Storytelling for Education and Learning

Table of Contents


We all are collections of stories. Stories shape our reality and define our identities and lives. Accordingly, those who master the art and craft of storytelling have a great advantage in communication, are more effective in their work, and more successful in their social life.

Moreover, if storytelling is important for anyone, it is fundamental for those who made communication their daily professional activity, teachers for instance. This course will introduce the participants to the core features of storytelling through examining stories from the oral tradition, as well as contemporary and technology-based stories from movies, comics, and videogames.

The course will cover topics like story structures (i.e., what makes the “bones” of a successful story), and how to engage an audience regardless of the medium used. Together, we will explore the development of myth, the “stories that always are, but never happened” (Sallustius), how deeply rooted they are in the collective unconscious (Jung), and what are the links with popular formats, such as fairy tales or contemporary comics or hit movies, including the work on the “Monomyth” by Joseph Campbell.

Every topic will have a strong experiential phase, and participants will have the opportunity to practice what they learned immediately. The course will encourage participants to tap into their potential as narrators and creators of stories, and become effective communicators who master a variety of tools for storytelling.

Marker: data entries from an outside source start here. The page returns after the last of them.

/-- FLUSH and its completion (R257, R262, R446): refused with WERR in OFF or while one is in progress; an ACTIVE queue is FLUSHING; once the packets
in progress have ended, the COMMITTED ones are discarded, FLUSHED is set and Q_FLUSH logged; SENT packets, gap records and newer packets stay.
Sacrificial discard, starvation and gap records (R259, R266, R267): a queue with HOST in its mask gives no candidate, and a gap record or a SENT
packet is none; the victim has the lowest rank among the sheddable queues; a packet given up after 50 µs sets STARVED and is covered; a waiting
record is issued when its page can be had; its range is the packet's. -/
def Obligations.FlushesAndDiscards : Prop :=
  (∀ (s : State) (q : Fin 256), s.alone →
  let h := s.hw.hub
  let x := h.q q
  let marked := ((h.setQ q { x with prods := x.prods.map fun p => { p with old := true }, pkts := x.pkts.map fun p => { p with fresh := false } }).on
    (Q_FLUSH_BUSY q))
  let doomed := x.pkts.filter fun p => !p.sent && !p.isGap && !p.fresh && p.popped == 0 && !p.moving
  (h.qState q = 0 ∨ h.get (Q_FLUSH_BUSY q) = 1 → Gives (.flush q) s (h.on (Q_WERR q)))
  ∧ (h.get (Q_FLUSH_BUSY q) = 0 → (h.qState q = 1 → Gives (.flush q) s (marked.set (Q_STATE q) 2))
    ∧ (h.qState q = 3 → Gives (.flush q) s marked))
  ∧ (h.get (Q_FLUSH_BUSY q) = 0 ∨ (∃ p ∈ x.prods, p.old = true) → Gives (.flushComplete q) s h)
  ∧ (h.get (Q_FLUSH_BUSY q) = 1 → (∀ p ∈ x.prods, p.old = false) →
      let g := (((doomed.foldl (fun g p => g.dropPkt q p 1) h).off (Q_FLUSH_BUSY q)).on (Q_FLUSHED q)).log .qFlush q doomed.length 0
      (g.qState q = 2 → Gives (.flushComplete q) s ((g.set (Q_STATE q) 1).refill (g.get (Q_PARTITION q))))
      ∧ (g.qState q ≠ 2 → Gives (.flushComplete q) s (g.refill (g.get (Q_PARTITION q)))))
  ∧ Gives (.qCntClr q) s (h.offs [Q_DISCARDS q, Q_REWINDS q]))
  ∧ ((∀ (s : State) (q : Fin 256), s.up →
  let h := s.hw.hub
  let x := h.q q
  ((∀ p ∈ x.prods, p.granted = true ∨ 2 ≤ p.prod) → Gives (.starved q) s h)
  ∧ (∀ r, (x.prods.find? fun p => !p.granted && decide (p.prod ≤ 1)) = some r → r.prod = 1 → 0 < r.pkt.count →
      let g := (((h.upTo (r.since + 50 * usU)).prodEnd q r.prod r.tag).on MEM_STARVED).settleAll r.pkt.owes
      Gives (.starved q) s (g.gapIssue q (g.gapOf r.pkt 1)))
  ∧ (x.waiting = [] → Gives (.gapRecordSlotObtained q) s h)
  ∧ (∀ l g, x.waiting = l ++ [g] → Gives (.gapRecordSlotObtained q) s ((h.setQ q { x with waiting := l }).gapIssue q g)))
  ∧ (∀ (h : Hub) (q : Nat) (p : Pkt), h.candidate q = some p → h.qMask q 4 = false ∧ p ∈ (h.q q).pkts ∧ p.sent = false ∧ p.gap = none ∧ p.relayedGap = false
      ∧ p.moving = false)
  ∧ (∀ (h : Hub) (p v : Nat), h.victim p = some v →
      v ∈ h.qsOf p ∧ h.candidate v ≠ none
      ∧ (h.get (Q_UNSHEDDABLE v) ≠ 0 → ∀ q ∈ h.qsOf p, h.candidate q ≠ none → h.get (Q_UNSHEDDABLE q) ≠ 0)
      ∧ (∀ q ∈ h.qsOf p, h.candidate q ≠ none → (h.get (Q_UNSHEDDABLE q) = 0 ↔ h.get (Q_UNSHEDDABLE v) = 0) →
          h.get (Q_SAC_RANK v) ≤ h.get (Q_SAC_RANK q) ∧ (h.get (Q_SAC_RANK q) = h.get (Q_SAC_RANK v) → q ≤ v)))
  ∧ ∀ (h : Hub) (p : Pkt) (reason : Nat), let g := h.gapOf p reason
      g.first = p.first ∧ g.last = p.first + p.count - 1 ∧ g.origin = p.origin ∧ g.stream = p.stream ∧ g.issuer = h.route ∧ g.reason = reason)

/-- DMA channels (R269 to R275, R446): GO acts in IDLE only and fetches the descriptor at DESC; one outside the channel's pages, misaligned or not
allowed halts it; RESUME acts in HALTED only; ABORT returns the channel to IDLE with its locks broken; the last word of a descriptor leads on to
the next of the chain or to IDLE; a retry attempts the lock 1 µs later; a lost link halts a REMOTE transfer. One word and one halt of a channel
(R269, R270, R274): a word of a MEM to MEM transfer is copied and PROGRESS moves on by 4; outside the channel's pages it faults, on its own side,
with nothing moved; a halt records code, side and address, counts, raises the channel's interrupt and keeps the descriptor. -/
def Obligations.DmaTransfers : Prop :=
  (∀ (s : State) (c : Fin 32), s.alone →
  let w := s.hw
  let h := w.hub
  let started := w.onHub fun h => h.set (DMA_CUR_DESC c) (h.get (DMA_DESC c))
  let a := h.get (DMA_DESC c)
  let d := parseDesc a (memBytes w.mem.cells a 64)
  (h.get (DMA_STATE c) ≠ 0 → Gives (.dmaGo c) s (h.on (DMA_WERR c)))
  ∧ (h.get (DMA_STATE c) = 0 → a < 2 ^ 28 → GivesHw (.dmaGo c) s (started.dmaFetch c)
      ∧ (h.dmaPage c a = false → LeadsHw (.dmaGo c) s fun w' => w'.hub.get (DMA_STATE c) = 3 ∧ w'.hub.get (DMA_FAULT c) = 1 ∧ w'.hub.get (DMA_FAULT_ADDR c) = a)
      ∧ (h.dmaPage c a = true → (∀ i < 8, w.mem.isBad (a + 8 * i) = false) →
        (a % 64 ≠ 0 ∨ d.ok = false → LeadsHw (.dmaGo c) s fun w' => w'.hub.get (DMA_STATE c) = 3 ∧ w'.hub.get (DMA_FAULT c) = 4 ∧ w'.hub.get (DMA_FAULT_ADDR c) = a)
        ∧ (a % 64 = 0 → d.ok = true → d.lockAcq = false → d.srcKind = 0 → d.dstKind = 0 → LeadsHw (.dmaGo c) s fun w' =>
            w'.hub.get (DMA_STATE c) = 1 ∧ w'.hub.get (DMA_FAULT c) = 0 ∧ w'.hub.get (DMA_CUR_DESC c) = a ∧ w'.hub.get (DMA_PROGRESS c) = 0
            ∧ (w'.hub.dmaSt c).desc = some d ∧ (w'.hub.dmaSt c).moving = true ∧ w'.mem = w.mem
            ∧ OnlyRegs [DMA_STATE c, DMA_FAULT c, DMA_CUR_DESC c, DMA_PROGRESS c] h w'.hub)))
  ∧ (h.get (DMA_STATE c) ≠ 3 → Gives (.dmaResume c) s (h.on (DMA_WERR c)))
  ∧ (h.get (DMA_STATE c) = 3 → ((h.dmaSt c).desc = none → GivesHw (.dmaResume c) s (w.dmaFetch c))
      ∧ (∀ d, (h.dmaSt c).desc = some d →
        let g := w.onHub fun h => (h.set (DMA_STATE c) 1).off (DMA_FAULT c)
        (h.get (DMA_FAULT c) = 5 → GivesHw (.dmaResume c) s (g.dmaLock c d true))
        ∧ (h.get (DMA_FAULT c) ≠ 5 → GivesHw (.dmaResume c) s (g.dmaBegin c d))))
  ∧ ((h.dmaSt c).desc = none → GivesHw (.dmaAbort c) s { w with hub := ((((h.setDma c {}).set (DMA_STATE c) 0).breakAll (32 + c)).dmaShowLock c).arbWithdraw (32 + c) })
  ∧ (∀ d, (h.dmaSt c).desc = some d → d.srcKind ≠ 1 → (h.dmaSt c).producing = false →
      GivesHw (.dmaAbort c) s { w with hub := ((((h.setDma c {}).set (DMA_STATE c) 0).breakAll (32 + c)).dmaShowLock c).arbWithdraw (32 + c) })
  ∧ (∀ d, (h.dmaSt c).desc = some d → h.get (DMA_STATE c) = 2 →
      GivesHw (.dmaLockRetry c) s ((w.onHub fun h => h.upTo (h.time.now + usU)).dmaLock c d false))
  ∧ (h.get (DMA_STATE c) ≠ 2 → GivesHw (.dmaLockRetry c) s w)
  ∧ (∀ d wait ext r, (h.dmaSt c).desc = some d → h.get (DMA_STATE c) = 1 → (h.dmaSt c).moving = true → d.dstKind = 0 → d.lockRel = false → d.irq = false →
      w.dmaAdvance c d (ext.map (·.toNat)) d.len = (r, none) → r.hub.dmaOver c d = true →
      let y := r.dmaWriteBack c 0 false (r.hub.dmaSt c).poison (r.hub.get (DMA_PROGRESS c)) wait
      let z := y.onHub fun h => (((h.bump (DMA_DESCS c) (DMA_SAT c)).set (DMA_DELAYED c) 0).set (DMA_WAIT c) (min wait (2 ^ 32 - 1))).dmaShowLock c
      (d.chain = true → GivesHw (.dmaDescriptorDone c wait false ext) s ((z.onHub fun h => h.set (DMA_CUR_DESC c) d.next).dmaFetch c))
      ∧ (d.chain = false → GivesHw (.dmaDescriptorDone c wait false ext) s (z.onHub fun h => (h.setDma c {}).set (DMA_STATE c) 0)))
  ∧ (∀ d off ext, (h.dmaSt c).desc = some d → h.get (DMA_STATE c) = 1 → (h.dmaSt c).moving = true → d.srcKind = 3 → d.dstKind = 0 →
      GivesHw (.dmaFault c .link off ext) s (w.dmaHalt c ⟨3, d.dstKind == 3, memEnd d.src + h.get (DMA_PROGRESS c)⟩))
  ∧ Gives (.dmaCntClr c) s (h.offs [DMA_DESCS c, DMA_FAULTS c]))
  ∧ (∀ (w : Hw) (c : Fin 32) (d : Desc) (v : Nat), d.srcKind = 0 → d.dstKind = 0 →
  let i := w.hub.get (DMA_PROGRESS c)
  let a := memEnd d.src + i
  let b := memEnd d.dst + i
  (w.hub.dmaPage c a = true → w.hub.dmaPage c b = true → w.mem.isBad a = false → i + 4 < 2 ^ 32 →
      (w.dmaWord c d v).2 = none ∧ (w.dmaWord c d v).1.mem = w.mem.put b (leBytes 4 (w.mem.word a)) ∧ (w.dmaWord c d v).1.hub.get (DMA_PROGRESS c) = i + 4)
  ∧ (w.hub.dmaPage c a = false → w.dmaWord c d v = (w, some ⟨1, false, a⟩))
  ∧ (w.hub.dmaPage c a = true → w.mem.isBad a = false → w.hub.dmaPage c b = false → w.dmaWord c d v = (w, some ⟨1, true, b⟩))
  ∧ ∀ f : Halt, f.code < 16 → f.addr < 2 ^ 32 →
      let w' := w.dmaHalt c f
      w'.hub.get (DMA_STATE c) = 3 ∧ w'.hub.get (DMA_FAULT c) = f.code ∧ w'.hub.get (DMA_FAULT_DST c) = b2n f.dst
      ∧ w'.hub.get (DMA_FAULT_ADDR c) = f.addr ∧ w'.hub.get (DMA_FAULTS c) = min (w.hub.get (DMA_FAULTS c) + 1) (2 ^ 32 - 1)
      ∧ w'.hub.get (DMA_PROGRESS c) = i ∧ w'.hub.get (DMA_CUR_DESC c) = w.hub.get (DMA_CUR_DESC c))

By the end, the participants will be more aware of the immense power stories have in everyday life, and will be able to use this understanding to improve their attitude, as well as their professional and personal life.

Learning outcomes

Participants to the course will learn to:

  • Identify the principles, structures and elements of storytelling;
  • Distinguish different formats of stories;
  • Create stories as a single author or as a group;
  • Use storytelling in their teaching and educational activities;
  • Exploit storytelling for their personal development;
  • Improve their public speaking and effective use of voice, body and environmental factors;
  • Acknowledge the impact of stories on contemporary culture.

Tentative schedule

Day 1 – Course introduction & setting goals

  • Introduction to the course, the school, and the external week activities;
  • Icebreaker activities for trust and group building;
  • Identification of needs and goals for each participant;
  • Presentations of participants, their schools and the trainer; 
  • First Introduction to Storytelling, creation of short “Fairy Tales”.

Day 2 – Storytelling

  • Storytelling models, from myth to classics to the contemporary age;
  • Storytelling games to inspire creativity and quickly generate stories;
  • Public Speaking workshop with feedback from the trainer and the group.

Day 3 – Incorporating audiovisuals

  • Audiovisual storytelling: how to integrate videos and cinema in educational activities;
  • The Hero’s Journey by Joseph Campbell, introduction to the model and application;
  • Practice – write and share a Hero’s Journey.

Day 4 – Illustrations

  • Basics of Illustration and Drawing: how to use visuals to make your sessions more engaging;
  • An introduction to comics;
  • Practical experience: tell your own Origin Story through Drawing and Comics.

Day 5 – Evaluation

  • Digital education and educational videogames: an overview;
  • Practical session on oral storytelling: sharing stories in group;
  • Where to find extra resources.

Day 6 – Course closure and cultural activities

  • Course evaluation: round-up of acquired competencies, feedback, and discussion;
  • Awarding of the course Certificate of Attendance;
  • Excursion and other external cultural activities.